START Entries provided

theorem State.wakeTimeout_keeps {s0 : State} {s : State} (d : ℕ) (h : Keeps s0 s) :
    Keeps s0 (State.wakeTimeout s d) := by
  unfold State.wakeTimeout
  split
  · refine ite_ind ?_ ?_
    · refine ite_ind ?_ ?_
      · refine State.wakeFails_keeps _ _ ?_
        with_reducible assumption
      · refine ite_ind ?_ ?_
        · refine State.wakeFails_keeps _ _ ?_
          with_reducible assumption
        · with_reducible assumption
    · with_reducible assumption
  · with_reducible assumption

theorem State.archInitLimit_keeps {s0 : State} {s : State} (h : Keeps s0 s) :
    Keeps s0 (State.archInitLimit s) := by
  unfold State.archInitLimit
  split
  · refine ite_ind ?_ ?_
    · refine State.wakeFails_keeps _ _ ?_
      with_reducible assumption
    · with_reducible assumption
  · with_reducible assumption

theorem State.idleOff_keeps {s0 : State} {s : State} (d : ℕ) (h : Keeps s0 s) :
    Keeps s0 (State.idleOff s d) := by
  unfold State.idleOff
  refine ite_ind ?_ ?_
  · refine State.beginSwitchOff_keeps _ ?_
    with_reducible assumption
  · with_reducible assumption

theorem State.powerRequest_keeps {s0 : State} {s : State} (v : ℕ) (h : Keeps s0 s) :
    KeepsR s0 (State.powerRequest s v) := by
  unfold State.powerRequest
  extract_lets +onlyGivenNames x60
  clear_value x60
  extract_lets +onlyGivenNames x67
  clear_value x67
  refine ite_ind ?_ ?_
  · exact keepsR_error
  · refine ite_ind ?_ ?_
    · exact keepsR_error
    · refine ite_ind ?_ ?_
      · exact keepsR_error
      · extract_lets +onlyGivenNames x70
        clear_value x70
        refine ite_ind ?_ ?_
        · refine keepsR_ok ?_
          with_reducible assumption
        · extract_lets +onlyGivenNames x74
          clear_value x74
          refine ite_ind ?_ ?_
          · refine keepsR_ok ?_
            refine State.holdPending_keeps _ ?_
            with_reducible assumption
          · refine keepsR_ok ?_
            refine State.beginTransition_keeps _ ?_
            with_reducible assumption

theorem State.powerAtSlot_keeps {s0 : State} {s : State} (h : Keeps s0 s) :
    Keeps s0 (State.powerAtSlot s) := by
  unfold State.powerAtSlot
  split
  · split
    · extract_lets +onlyGivenNames x76
      clear_value x76
      refine ite_ind ?_ ?_
      · extract_lets +onlyGivenNames x78
        extract_lets +onlyGivenNames x79
        have h79 : Keeps s0 x79
        · unfold x79
          refine keeps_mk ?_ rfl rfl rfl rfl rfl rfl rfl
          with_reducible assumption
        clear_value x79
        extract_lets +onlyGivenNames x83
        have h83 : Keeps s0 x83
        · unfold x83
          refine State.wr_keeps _ _ _ ?_
          with_reducible assumption
        clear_value x83
        extract_lets +onlyGivenNames x86
        have h86 : Keeps s0 x86
        · unfold x86
          refine ite_ind ?_ ?_
          · refine State.wr_keeps _ _ _ ?_
            refine State.beginSwitchOff_keeps _ ?_
            refine State.courseOff_keeps _ ?_
            with_reducible assumption
          · refine State.endWindow_keeps _ ?_
            with_reducible assumption
        clear_value x86
        refine State.startPending_keeps _ ?_
        refine State.raise_keeps _ _ _ ?_
        with_reducible assumption
      · refine ite_ind ?_ ?_
        · refine State.wakeFor_keeps _ ?_
          with_reducible assumption
        · with_reducible assumption
    · with_reducible assumption
  · with_reducible assumption

theorem State.dormantRequest_keeps {s0 : State} {s : State} (h : Keeps s0 s) :
    Keeps s0 (State.dormantRequest s) := by
  unfold State.dormantRequest
  refine ite_ind ?_ ?_
  · refine State.beginTransition_keeps _ ?_
    with_reducible assumption
  · with_reducible assumption

theorem State.setClock_keeps {s0 : State} {s : State} (v : ℕ) (h : Keeps s0 s) :
    Keeps s0 (State.setClock s v) := by
  unfold State.setClock
  refine State.raise_keeps _ _ _ ?_
  refine State.wr_keeps _ _ _ ?_
  with_reducible assumption

theorem State.dormantCheck_keeps {s0 : State} {s : State} (present : Bool) (h : Keeps s0 s) :
    Keeps s0 (State.dormantCheck s present) := by
  unfold State.dormantCheck
  split
  · refine ite_ind ?_ ?_
    · extract_lets +onlyGivenNames x81
      extract_lets +onlyGivenNames x82
      have h82 : Keeps s0 x82
      · unfold x82
        refine keeps_mk ?_ rfl rfl rfl rfl rfl rfl rfl
        with_reducible assumption
      extract_lets +onlyGivenNames x87
      have h87 : Keeps s0 x87
      · unfold x87
        refine ite_ind ?_ ?_
        · refine ite_ind ?_ ?_
          · refine State.setClock_keeps _ ?_
            with_reducible assumption
          · with_reducible assumption
        · refine State.portToOff_keeps _ _ ?_
          refine State.portToOff_keeps _ _ ?_
          refine State.setClock_keeps _ ?_
          with_reducible assumption
      clear_value x87
      extract_lets +onlyGivenNames x89
      clear_value x89
      extract_lets +onlyGivenNames x90
      extract_lets +onlyGivenNames x91
      have h91 : Keeps s0 x91
      · unfold x91
        refine State.wrEpoch_keeps _ _ _ ?_
        refine keeps_mk ?_ rfl rfl rfl rfl rfl rfl rfl
        with_reducible assumption
      clear_value x91
      refine State.recordWake_keeps _ ?_
      refine State.enterMode_keeps _ _ ?_
      refine State.sourceChanged_keeps ?_
      with_reducible assumption
    · with_reducible assumption
  · with_reducible assumption

theorem State.dropNorthRequests_keeps {s0 : State} {s : State} (h : Keeps s0 s) :
    Keeps s0 (State.dropNorthRequests s) := by
  unfold State.dropNorthRequests
  refine keeps_mk ?_ rfl rfl rfl rfl rfl rfl rfl
  with_reducible assumption

theorem State.holdArchive_keeps {s0 : State} {s : State} (b : Bool) (h : Keeps s0 s) :
    Keeps s0 (State.holdArchive s b) := by
  unfold State.holdArchive
  refine keeps_mk ?_ rfl rfl rfl rfl rfl rfl rfl
  with_reducible assumption

theorem State.dropForStandby_keeps {s0 : State} {s : State} (h : Keeps s0 s) :
    Keeps s0 (State.dropForStandby s) := by
  unfold State.dropForStandby
  extract_lets +onlyGivenNames x84
  extract_lets +onlyGivenNames x85
  have h85 : Keeps s0 x85
  · unfold x85
    refine State.nextSafeStep_keeps ?_
    refine State.abandonTransitions_keeps ?_
    refine keeps_mk ?_ rfl rfl rfl rfl rfl rfl rfl
    with_reducible assumption
  clear_value x85
  refine keeps_mk ?_ rfl rfl rfl rfl rfl rfl rfl
  with_reducible assumption

theorem State.refclkLoss_keeps {s0 : State} {s : State} (h : Keeps s0 s) :
    Keeps s0 (State.refclkLoss s) := by
  unfold State.refclkLoss
  refine ite_ind ?_ ?_
  · with_reducible assumption
  · extract_lets +onlyGivenNames x88
    have h88 : Keeps s0 x88
    · unfold x88
      refine State.dropNorthRequests_keeps ?_
      refine State.portToOff_keeps _ _ ?_
      refine State.portToOff_keeps _ _ ?_
      refine State.speOff_keeps ?_
      with_reducible assumption
    clear_value x88
    extract_lets +onlyGivenNames x92
    have h92 : Keeps s0 x92
    · unfold x92
      refine State.calStepEnds_keeps ?_
      refine State.trainFails_keeps _ ?_
      refine State.calFails_keeps _ ?_
      refine State.jobsReset_keeps _ ?_
      refine State.masonsReset_keeps ?_
      with_reducible assumption
    clear_value x92
    extract_lets +onlyGivenNames x93
    have h93 : Keeps s0 x93
    · unfold x93
      refine keeps_foldl ?_ ?_
      · intro a94 a95 h96
        refine State.beginSwitchOff_keeps _ ?_
        with_reducible assumption
      · with_reducible assumption
    clear_value x93
    extract_lets +onlyGivenNames x97
    have h97 : Keeps s0 x97
    · unfold x97
      refine keeps_foldl ?_ ?_
      · intro a98 a99 h100
        refine State.endWindow_keeps _ ?_
        with_reducible assumption
      · with_reducible assumption
    clear_value x97
    extract_lets +onlyGivenNames x101
    have h101 : Keeps s0 x101
    · unfold x101
      refine State.holdArchive_keeps _ ?_
      refine State.dropForStandby_keeps ?_
      with_reducible assumption
    clear_value x101
    extract_lets +onlyGivenNames x102
    have h102 : Keeps s0 x102
    · unfold x102
      refine ite_ind ?_ ?_
      · with_reducible assumption
      · refine State.wr_keeps _ _ _ ?_
        with_reducible assumption
    clear_value x102
    refine State.setClock_keeps _ ?_
    with_reducible assumption

theorem State.standbyAtTick_keeps {s0 : State} {s : State} (h : Keeps s0 s) :
    Keeps s0 (State.standbyAtTick s) := by
  unfold State.standbyAtTick
  refine ite_ind ?_ ?_
  · refine State.enterMode_keeps _ _ ?_
    refine keeps_mk ?_ rfl rfl rfl rfl rfl rfl rfl
    with_reducible assumption
  · with_reducible assumption

theorem State.clockReturn_keeps {s0 : State} {s : State} (h : Keeps s0 s) :
    Keeps s0 (State.clockReturn s) := by
  unfold State.clockReturn
  refine ite_ind ?_ ?_
  · extract_lets +onlyGivenNames x103
    have h103 : Keeps s0 x103
    · unfold x103
      refine State.setClock_keeps _ ?_
      refine State.holdArchive_keeps _ ?_
      with_reducible assumption
    clear_value x103
    refine State.portStart_keeps _ ?_
    refine State.portStart_keeps _ ?_
    with_reducible assumption
  · with_reducible assumption

end Sys2Proof.Machine
end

END Entries provided

Work task →
Gather up, from the records above, each line where the word "Bool" appears.

Worked solution →
theorem State.dormantCheck_keeps {s0 : State} {s : State} (present : Bool) (h : Keeps s0 s) :
theorem State.holdArchive_keeps {s0 : State} {s : State} (b : Bool) (h : Keeps s0 s) :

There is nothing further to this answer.